If there is a strong objection to the background info, I would be happy to
move it to a page on my web site, GEO can have the short version and GEO can
optionally link to my page for more info.

2) Relevance- I understand your questioning the topic, I would have done the
same. It came about because in fact I was asked the question last week.
Controls are not only used for manipulating devices. They have other uses.
An application development environment I am familiar with does a lot of
value-list processing. Depending on the nature of the data, the list separator
is changed. e.g. if it's a list of european decimals they would not want
commas as a separator. To avoid conflicts between the list values and
separators, in general routines, they use 0x01, 0x02, etc. as separators. So
they have lots of data in databases using these values.
(Yes, they could have instead adopted escape mechanisms instead.)

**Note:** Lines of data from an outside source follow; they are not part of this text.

/-- R162, R163 and R187: the custom CSR addresses are those of the eleven ranges without the four addresses of the CX-ISA
CSRs; a CSR instruction at an address that is in none of the ranges and is no base CSR of R302 raises
illegal-instruction. -/
def Obligations.AbsentCsrTraps : Prop :=
  ∀ (a : CsrAddr) (custom : List (CsrAddr × CsrAddr)),
    custom = [(0x800, 0x8FF), (0xCC0, 0xCFF), (0x5C0, 0x5FF), (0x9C0, 0x9FF), (0xDC0, 0xDFF), (0x6C0, 0x6FF),
      (0xAC0, 0xAFF), (0xEC0, 0xEFF), (0x7C0, 0x7FF), (0xBC0, 0xBFF), (0xFC0, 0xFFF)] →
    (isCustomCsr a = true ↔
      (∃ r ∈ custom, r.1 ≤ a ∧ a ≤ r.2) ∧ a ∉ [(0x800 : CsrAddr), 0x801, 0xBC0, 0xBC1]) ∧
    ∀ (s : State) (i : Instr) (rd : Reg) (fn : CsrFn) (src : Word), CsrForm s i a rd fn src →
      (∀ r ∈ custom, ¬(r.1 ≤ a ∧ a ≤ r.2)) →
      a ∉ [(0x300 : CsrAddr), 0x305, 0x340, 0x341, 0x342, 0x343] →
      ∃ t, exec i s = .next t ∧ TrapEntered s t 2 (some (s.illegalTval (encode s.cfg i)))

/-! ### Custom operations: dispatch and errors -/

/-- R32: under version 0 or 1 with `cxe` = 1 every custom operation raises illegal-instruction and changes nothing but
the trap registers, the level and `pc`. -/
def Obligations.CxeTraps : Prop :=
  ∀ (s : State) (i : Instr) (dest : Option Reg), CustomOpForm s i dest →
    (selVersion s.mcxSelector = 0 ∨ selVersion s.mcxSelector = 1) → selCxe s.mcxSelector = true →
    ∃ t, exec i s = .next t ∧ TrapEntered s t 2 (some (s.illegalTval (encode s.cfg i)))

/-- R201 under versions 2 to 7: every custom operation, custom-3 among them, sets `IV`, zeroes its destination if it has
one, and goes on, whatever `cxe` holds. That custom-3 has none, on a CPU with a BUILTIN too, is the model's choice
(notes/assumptions/25.md). -/
def Obligations.ReservedVersionResult : Prop :=
  ∀ (s : State) (i : Instr) (dest : Option Reg), CustomOpForm s i dest →
    2 ≤ (selVersion s.mcxSelector).toNat →
    ∃ t, exec i s = .next t ∧ Advanced s t (destRegs dest) [.cxStatus] [] [] ∧ t.destHolds dest 0 ∧
      t.cxStatus = s.cxStatus ||| 1#32

/-- R210: with `cxe` = 0 every custom operation under version 0, and custom-3 under version 1 too, is the CPU's
built-in instruction, or illegal-instruction where the CPU has none. What a built-in instruction leaves is made
legal field by field (notes/assumptions/9.md). -/
def Obligations.BuiltinResult : Prop :=
  ∀ (s : State) (i : Instr) (dest : Option Reg), CustomOpForm s i dest → selCxe s.mcxSelector = false →
    (selVersion s.mcxSelector = 0 ∨ (selVersion s.mcxSelector = 1 ∧ ∃ raw, i = .custom3 raw)) →
    exec i s = .next
      (match s.cfg.builtin with
      | none => s.illegal (encode s.cfg i)
      | some id =>
        match builtinEffect id (encode s.cfg i) s.toHart with
        | none => s.illegal (encode s.cfg i)
        | some h => { s with toHart := h.legal s.cfg })

/-- R203, `IC` and `IS`: under version 1 with `cxe` = 0 a custom operation of an unmapped CXU_ID sets `IC`, one of a
mapped CXU_ID with an invalid STATE_ID sets `IS`; both zero the destination and touch no context. -/
def Obligations.InvalidSelectionErrors : Prop :=
  ∀ (s : State) (i : Instr) (dest : Option Reg), CustomOpForm s i dest → (∀ raw, i ≠ .custom3 raw) →
    selVersion s.mcxSelector = 1 → selCxe s.mcxSelector = false →
    (cxuOf s.cfg (selCxuId s.mcxSelector) = none →
      ∃ t, exec i s = .next t ∧ Advanced s t (destRegs dest) [.cxStatus] [] [] ∧ t.destHolds dest 0 ∧
        t.cxStatus = s.cxStatus ||| 2#32) ∧
    (∀ cx, cxuOf s.cfg (selCxuId s.mcxSelector) = some cx →
      (if cx.stateful then cx.nContexts ≤ (selStateId s.mcxSelector).toNat
        else selStateId s.mcxSelector ≠ 0 ∧
          cx.statelessStates.getLsbD (selStateId s.mcxSelector).toNat = false) →
      ∃ t, exec i s = .next t ∧ Advanced s t (destRegs dest) [.cxStatus] [] [] ∧ t.destHolds dest 0 ∧
        t.cxStatus = s.cxStatus ||| 4#32)

/-- R203 and R208, `OF`: on a context that is off or in reset every custom function instruction, valid CF_ID or not, and
every CX CSR access but those of the mandatory four set `OF` and leave the context; the destination receives a
value nothing constrains. -/
def Obligations.InactiveContextErrors : Prop :=
  ∀ (s : State) (i : Instr) (dest : Option Reg) (cx : ExtConfig), Selects s cx → cx.stateful = true →
    ((s.selectedCtx cx).cs = .off ∨ (s.selectedCtx cx).rst = true) →
    ((∃ f d0 d1, CfForm s i f d0 d1 dest) ∨
      (∃ a rd fn src, CsrForm s i a rd fn src ∧ dest = some rd ∧ isCustomCsr a = true ∧
        csrAllowed a fn s.priv ∧ a ∉ [(0x8FF : CsrAddr), 0x5FF, 0x5FE, 0x5FD])) →
    ∃ t, exec i s = .next t ∧ Advanced s t (destRegs dest) [.cxStatus] [] [] ∧
      t.cxStatus = s.cxStatus ||| 8#32

/-- R203 and R206, `IF`: on a valid selection whose context is not off or in reset, a CF_ID or a custom CSR address that
is not valid for the extension sets `IF`; the destination receives a value nothing constrains, no context
changes, nothing traps. -/
def Obligations.InvalidFunctionErrors : Prop :=
  ∀ (s : State) (i : Instr) (dest : Option Reg) (cx : ExtConfig), Selects s cx →
    (cx.stateful = true → (s.selectedCtx cx).cs ≠ .off ∧ (s.selectedCtx cx).rst = false) →
    ((∃ f d0 d1, CfForm s i f d0 d1 dest ∧ f ∉ cx.validCfs ∧
        (cx.stateful = true → f ∉ [s.cfg.cfReadStatus, s.cfg.cfWriteStatus, s.cfg.cfReadState,
          s.cfg.cfWriteState])) ∨
      (∃ a rd fn src, CsrForm s i a rd fn src ∧ dest = some rd ∧ isCustomCsr a = true ∧
        csrAllowed a fn s.priv ∧ a ∉ cx.validCsrs ∧
        (cx.identity = true → ∀ g ∈ s.cfg.guidCsrs, g.addr ≠ a) ∧
        (cx.stateful = true → a ∉ [(0x8FF : CsrAddr), 0x5FF, 0x5FE, 0x5FD]))) →
    ∃ t, exec i s = .next t ∧ Advanced s t (destRegs dest) [.cxStatus] [] [] ∧
      t.cxStatus = s.cxStatus ||| 16#32

/-! ### Custom operations: what the extension does -/

/-- R209 and R211: a valid custom function of a stateful extension, in every instruction form. The destination
receives the data, the status sets its flag, the context receives state and error, and `cs` becomes `dirty` when
the extension says the function modifies the context or it did. -/
def Obligations.StatefulFunctionResult : Prop :=
  ∀ (s : State) (i : Instr) (f : CfId) (d0 d1 : Word) (dest : Option Reg) (cx : ExtConfig) (r : CxResult),
    CfForm s i f d0 d1 dest → SelectsActive s cx → f ∈ cx.validCfs →
    f ∉ [s.cfg.cfReadStatus, s.cfg.cfWriteStatus, s.cfg.cfReadState, s.cfg.cfWriteState] →
    r = cx.cf f d0 d1 (encode s.cfg i) (s.selectedCtx cx).st (s.selectedCtx cx).error →
    ∃ t, exec i s = .next t ∧ Advanced s t (destRegs dest) [.cxStatus] [s.selected] [] ∧
      t.destHolds dest r.data ∧
      t.cxStatus = (match r.status with
        | .ok => s.cxStatus
        | .op => s.cxStatus ||| 32#32
        | .cu => s.cxStatus ||| 64#32) ∧
      t.selectedCtx cx = { s.selectedCtx cx with
        st := r.st
        error := cx.errBits s.cfg.xlen r.err
        cs := if cx.saysModifies (.cf f) d0 d1 (s.selectedCtx cx).st (s.selectedCtx cx).error = true ∨
            r.st ≠ (s.selectedCtx cx).st ∨ cx.errBits s.cfg.xlen r.err ≠ (s.selectedCtx cx).error
          then .dirty else (s.selectedCtx cx).cs }

/-- R212: a valid custom function of a stateless extension, in every instruction form, computes from its operands and
its word alone and changes no context. It holds for a function at one of the four standard CF_IDs too, where the
extension's `valid_cf` names one of them: that such a function may be, after R280 and R206 and not R281, is the model's
choice (DESIGN CHOICE, notes/assumptions/29.md). -/
def Obligations.StatelessFunctionResult : Prop :=
  ∀ (s : State) (i : Instr) (f : CfId) (d0 d1 : Word) (dest : Option Reg) (cx : ExtConfig),
    CfForm s i f d0 d1 dest → Selects s cx → cx.stateful = false → f ∈ cx.validCfs →
    ∃ t, exec i s = .next t ∧ Advanced s t (destRegs dest) [.cxStatus] [] [] ∧
      t.destHolds dest (cx.pureCf f d0 d1 (encode s.cfg i)).1 ∧
      t.cxStatus = if (cx.pureCf f d0 d1 (encode s.cfg i)).2 then s.cxStatus ||| 32#32 else s.cxStatus

/-- R58, R209, R211, R212, R261 and R262: each of the six CSR instructions at a valid CX CSR address. A CSR of a stateful
extension's own, which is none of the mandatory four, on an active context: `x[rd]` receives the data, the status sets
its flag, the context receives state and error, and `cs` becomes `dirty` when the extension says the access modifies
the context or it did. An identity CSR, which can only be read and only at machine level: `x[rd]` receives word `k` of
XLEN bits of the extension's or the CXU's identifier, nothing else changes. A CSR of a stateless extension: `x[rd]`
receives its constant, whatever the access, and no context changes. This third clause holds at 0x8FF, 0x5FF, 0x5FE and
0x5FD too, where the extension's `valid_csr` names one of them: that such a CSR may be, after R261 and R263 and not
R51, is the model's choice (DESIGN CHOICE, notes/assumptions/26.md). -/
def Obligations.ExtensionCsrResult : Prop :=
  ∀ (s : State) (i : Instr) (a : CsrAddr) (rd : Reg) (fn : CsrFn) (src : Word) (cx : ExtConfig),
    CsrForm s i a rd fn src → isCustomCsr a = true → csrAllowed a fn s.priv →
    (∀ r : CxResult, SelectsActive s cx → a ∈ cx.validCsrs → a ∉ [(0x8FF : CsrAddr), 0x5FF, 0x5FE, 0x5FD] →
      (cx.identity = true → ∀ g ∈ s.cfg.guidCsrs, g.addr ≠ a) →
      r = cx.csr a fn src (s.selectedCtx cx).st (s.selectedCtx cx).error →
      ∃ t, exec i s = .next t ∧ Advanced s t [rd] [.cxStatus] [s.selected] [] ∧ t.holds rd r.data ∧
        t.cxStatus = (match r.status with
          | .ok => s.cxStatus
          | .op => s.cxStatus ||| 32#32
          | .cu => s.cxStatus ||| 64#32) ∧
        t.selectedCtx cx = { s.selectedCtx cx with
          st := r.st
          error := cx.errBits s.cfg.xlen r.err
          cs := if cx.saysModifies (.csr fn) src (a.setWidth 64) (s.selectedCtx cx).st (s.selectedCtx cx).error = true ∨
              r.st ≠ (s.selectedCtx cx).st ∨ cx.errBits s.cfg.xlen r.err ≠ (s.selectedCtx cx).error
            then .dirty else (s.selectedCtx cx).cs }) ∧
    (∀ g ∈ s.cfg.guidCsrs, Selects s cx →
      (cx.stateful = true → (s.selectedCtx cx).cs ≠ .off ∧ (s.selectedCtx cx).rst = false) →
      cx.identity = true → g.addr = a → 0xFC0 ≤ a → (s.cfg.guidCsrs.map GuidCsr.addr).Nodup →
      fn = .read ∧ s.priv = .machine ∧
      ∃ t, exec i s = .next t ∧ Advanced s t [rd] [] [] [] ∧
        t.holds rd ((match g.which with
          | .cx => cx.cxGuid
          | .cxu => cx.cxuGuid).extractLsb' (g.word * xlenBits s.cfg.xlen) 64)) ∧
    (Selects s cx → cx.stateful = false → a ∈ cx.validCsrs →
      (cx.identity = true → ∀ g ∈ s.cfg.guidCsrs, g.addr ≠ a) →
      ∃ t, exec i s = .next t ∧ Advanced s t [rd] [.cxStatus] [] [] ∧ t.holds rd (cx.constCsr a .read 0).1 ∧
        t.cxStatus = if (cx.constCsr a fn src).2 then s.cxStatus ||| 32#32 else s.cxStatus)

/-- R283: `cx_read_status`, and the same function in the other forms: the destination receives the state status word and
nothing else changes. -/
def Obligations.ReadStatusResult : Prop :=
  ∀ (s : State) (i : Instr) (d0 d1 : Word) (dest : Option Reg) (cx : ExtConfig),
    CfForm s i s.cfg.cfReadStatus d0 d1 dest → SelectsActive s cx →
    ∃ t, exec i s = .next t ∧ Advanced s t (destRegs dest) [] [] [] ∧
      t.destHolds dest (statusPack s.cfg (s.selectedCtx cx).cs.bits (cx.size (s.selectedCtx cx).st)
        (s.selectedCtx cx).error)

/-- R284: `cx_write_status`, and the same function in the other forms: the destination receives the previous word. `cs` =
1 starts a reset (for a number of steps nothing constrains) and changes nothing else; `cs` = 0 turns the context
off and leaves its state and error unconstrained; 2 and 3 store status and error and hand the size to the
extension. -/
def Obligations.WriteStatusResult : Prop :=
  ∀ (s : State) (i : Instr) (d0 d1 : Word) (dest : Option Reg) (cx : ExtConfig),
    s.cfg.standardCfsDistinct = true → CfForm s i s.cfg.cfWriteStatus d0 d1 dest → SelectsActive s cx →
    ∃ t, exec i s = .next t ∧ Advanced s t (destRegs dest) [] [s.selected] [] ∧
      t.destHolds dest (statusPack s.cfg (s.selectedCtx cx).cs.bits (cx.size (s.selectedCtx cx).st)
        (s.selectedCtx cx).error) ∧
      ((statusUnpack s.cfg d0).1 = 1#2 →
        ∃ n, t.selectedCtx cx = { s.selectedCtx cx with rst := true, stepsLeft := n }) ∧
      ((statusUnpack s.cfg d0).1 = 0#2 →
        ∃ st err, t.selectedCtx cx = { s.selectedCtx cx with cs := .off, st := st, error := err }) ∧
      (∀ cs, ((statusUnpack s.cfg d0).1 = 2#2 ∧ cs = .clean) ∨ ((statusUnpack s.cfg d0).1 = 3#2 ∧ cs = .dirty) →
        t.selectedCtx cx = { s.selectedCtx cx with
          cs := cs
          error := cx.errBits s.cfg.xlen (statusUnpack s.cfg d0).2.2
          st := cx.sizeWrite (s.selectedCtx cx).st (statusUnpack s.cfg d0).2.1 })

/-- R285: `cx_read_state`, and the same function in the other forms: below the size the destination receives the word;
at or above it a value nothing constrains. Nothing else changes. -/
def Obligations.ReadStateResult : Prop :=
  ∀ (s : State) (i : Instr) (d0 d1 : Word) (dest : Option Reg) (cx : ExtConfig),
    s.cfg.standardCfsDistinct = true → CfForm s i s.cfg.cfReadState d0 d1 dest → SelectsActive s cx →
    ∃ t, exec i s = .next t ∧ Advanced s t (destRegs dest) [] [] [] ∧
      (d0.toNat < (cx.size (s.selectedCtx cx).st).toNat →
        t.destHolds dest (cx.saveWord (s.selectedCtx cx).st d0.toNat))

/-- R286: `cx_write_state`, and the same function in the other forms: below the size the word is replaced and the
context is dirty; at or above it the write is dropped. The destination receives the written word. -/
def Obligations.WriteStateResult : Prop :=
  ∀ (s : State) (i : Instr) (d0 d1 : Word) (dest : Option Reg) (cx : ExtConfig),
    s.cfg.standardCfsDistinct = true → CfForm s i s.cfg.cfWriteState d0 d1 dest → SelectsActive s cx →
    ∃ t, exec i s = .next t ∧ Advanced s t (destRegs dest) [] [s.selected] [] ∧ t.destHolds dest d1 ∧
      t.selectedCtx cx =
        if d0.toNat < (cx.size (s.selectedCtx cx).st).toNat then
          { s.selectedCtx cx with st := cx.loadWord (s.selectedCtx cx).st d0.toNat d1, cs := .dirty }
        else s.selectedCtx cx

/-! ### The mandatory CX CSRs -/

/-- R241: each of the six CSR instructions at `cxs_error`, at every level. -/
def Obligations.CxsErrorAccess : Prop :=
  ∀ (s : State) (i : Instr) (rd : Reg) (fn : CsrFn) (src : Word) (cx : ExtConfig),
    CsrForm s i 0x8FF rd fn src → SelectsActive s cx →
    ∃ t, exec i s = .next t ∧ Advanced s t [rd] [] [s.selected] [] ∧ t.holds rd (s.selectedCtx cx).error ∧
      t.selectedCtx cx = if fn = .read then s.selectedCtx cx
        else { s.selectedCtx cx with
          error := cx.errBits s.cfg.xlen (accessed fn (s.selectedCtx cx).error src) }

They ran into problems writing the data to xml. Some software liked it, others
didn't. When they looked into the errors due to control codes not being
allowed they needed advice. Which are the disallowed characters, and what are
the workarounds? Hence the article.
I believe there may be a lot of data using controls, and as with this group,
people may not have time to develop better solutions other than writing the
data out as NCRs.

3) So because of 2, I claim if XML is for data interchange, support for
interchange of controls is needed. I can agree the needs are exotic.
You can argue that the data should instead be cleaned up, but that is
impractical in some cases.
In any event, it is worthwhile to let people know what is and is not doable in
*ML.
I don't mind giving more emphasis to cleaning up the data.
I also don't mind emphasizing that control codes are to be avoided, and are
bad for scalability and on the web.
I would disagree with saying never use controls in XML.
I would presume the reason support for controls as NCRs was added, is because
some needs were identified for supporting controls.


4) separate rows for NL. I agree.

5) encoding. I believe what we said, is that if the data is in fact binary,
encoding is an option.
Essentially, if it is binary, it is not an i18n issue.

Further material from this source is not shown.